When the requirement at the polls is for readily available information, something anyone can bring from home, it impacts every voter in the same way. 
When the requirement at the polls is for a very specific, government-issued photo ID, it adds a step to the process that disproportionately impacts some voters. 
It challenges voters without cars, or time off work. 
It burdens voters with disabilities, or small kids in tow. 
It imposes a big hurdle to voting for those who live down the road from the polling place in their precinct, but must travel long-distances to a PennDOT center.  

What would happen in Pennsylvania if the new law applied equally to all voters? 
If, in order to vote in this Presidential election, voters who happen to have a driver's license or military ID also had to go in person to PennDOT center to get a Voter ID? 

If all voters were told that regardless of their age or voting history, or time of residence in a precinct, there is a card that they do not possess now that they must present in order to be handed a ballot?

If they were told that it wouldn't matter if they have voted in the same school basement every year.

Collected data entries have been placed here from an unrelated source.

-- ==== Sys2Proof/Laws/TouchPwm.lean ====
section
/-! SUPPORT. What each operation of Machine/Pwm.lean may change: its mask, and the proof that it changes nothing else. -/

namespace Sys2Proof.Machine

set_option linter.unusedSimpArgs false
set_option Elab.async false

theorem shadowKey_has {msk n : Nat} {q : ShadowReg} (h0 : Has msk (R.PWM_PER / 64)) (h1 : Has msk (R.PWM_CMPA / 64))
    (h2 : Has msk (R.PWM_CMPB / 64)) (h3 : Has msk (R.PWM_FINE / 64)) : Has msk (cell (shadowKey q) n / 64) := by
  cases q
  · exact Has.cell (by decide) h0
  · exact Has.cell (by decide) h1
  · exact Has.cell (by decide) h2
  · exact Has.cell (by decide) h3


def State.pwmStickMask : Nat :=
  State.stickMask ||| rbit R.PWM_STAT

theorem State.pwmStick_touch {msk : Nat} {s0 : State} {s : State} {n : Nat} {f : Fld} (hk : Touch msk s0 s) (hm : Sub State.pwmStickMask msk) :
    Touch msk s0 (State.pwmStick s n f) := by
  unfold State.pwmStick
  try dsimp only
  repeat' (with_reducible first
    | assumption
    | exact Touch.refl
    | intro _
    | apply State.stick_touch)
  all_goals with_reducible first
    | exact .inr rfl
    | exact Sub.trans (b := State.pwmStickMask) (by decide +kernel) hm
    | exact Has.sub (a := State.pwmStickMask) (by decide +kernel) hm
    | exact .inl (Has.sub (a := State.pwmStickMask) (by decide +kernel) hm)
    | exact Has.at (by decide) (Has.sub (a := State.pwmStickMask) (by decide +kernel) hm)
    | exact Has.cell (by decide) (Has.sub (a := State.pwmStickMask) (by decide +kernel) hm)
    | exact Has.cellNext (by decide) (Has.sub (a := State.pwmStickMask) (by decide +kernel) hm)
    | exact Has.ite (Has.sub (a := State.pwmStickMask) (by decide +kernel) hm) (Has.sub (a := State.pwmStickMask) (by decide +kernel) hm)
    | exact .inr (fun _ => rfl)
    | (intro _; rfl)
    | (intro _; simp; done)
    | (simp; assumption)
    | (refine .inr (fun _ => ?_); simp; done)
    | (refine .inr (fun _ => ?_); (repeat' split) <;> first | rfl | (simp; done))
    | (simp; done)

def State.pwmEdgeMask : Nat :=
  Part.pwm.bit

theorem State.pwmEdge_touch {msk : Nat} {s0 : State} {s : State} {n : Nat} (hk : Touch msk s0 s) (hm : Sub State.pwmEdgeMask msk) :
    Touch msk s0 (State.pwmEdge s n) := by
  unfold State.pwmEdge
  try dsimp only
  repeat' (with_reducible first
    | assumption
    | exact Touch.refl
    | intro _
    | apply Touch.modChan
    | apply Touch.ite
    | split)
  all_goals with_reducible first
    | exact .inr rfl
    | exact Sub.trans (b := State.pwmEdgeMask) (by decide +kernel) hm
    | exact Has.sub (a := State.pwmEdgeMask) (by decide +kernel) hm
    | exact .inl (Has.sub (a := State.pwmEdgeMask) (by decide +kernel) hm)
    | exact Has.at (by decide) (Has.sub (a := State.pwmEdgeMask) (by decide +kernel) hm)
    | exact Has.cell (by decide) (Has.sub (a := State.pwmEdgeMask) (by decide +kernel) hm)
    | exact Has.cellNext (by decide) (Has.sub (a := State.pwmEdgeMask) (by decide +kernel) hm)
    | exact Has.ite (Has.sub (a := State.pwmEdgeMask) (by decide +kernel) hm) (Has.sub (a := State.pwmEdgeMask) (by decide +kernel) hm)
    | exact .inr (fun _ => rfl)
    | (intro _; rfl)
    | (intro _; simp; done)
    | (simp; assumption)
    | (refine .inr (fun _ => ?_); simp; done)
    | (refine .inr (fun _ => ?_); (repeat' split) <;> first | rfl | (simp; done))
    | (simp; done)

If they were told that it won't help if the poll workers in their precinct know them by first name.

If they were told that the following scenario just isn't the State's problem: an older lady gets her driver's license renewed every year for ID, but hasn't driven in years.  She lives in a rural area.  She always has her adult son in the city come out on Election Day and drive her to the polls.  But she doesn't have a way to get to a neighboring county before then to get her ID.  With the new law, if the lady's driver's license instead expired over a year ago - a much more common scenario - she cannot vote without a Voter ID.

What if they were told that the following scenario just isn't the State's problem: a young man with autism doesn't drive, but has a current PennDOT non-driver's photo ID.  He has a volunteer scheduled to come to his apartment on Election Day to get him to the polling place.  But he just learned about the new law, and isn't sure how to get this new ID.  With the new law, if he did not have a current PennDOT non-driver's photo ID - a much more common scenario, he could not vote.

It is even hard to imagine what would be happening in Pennsylvania right now if this were the scenario: a duly-registered voter with a current driver's license, flex-time at work, a car, and easy proximity to a PennDOT center is told that in order to vote in this Presidential election, they must go in person to a PennDOT center on one of the 29 weekdays between now and Election Day, provide the clerk with their name, address, Social Security number and date of birth, and pose for a new DOS photo Voter ID.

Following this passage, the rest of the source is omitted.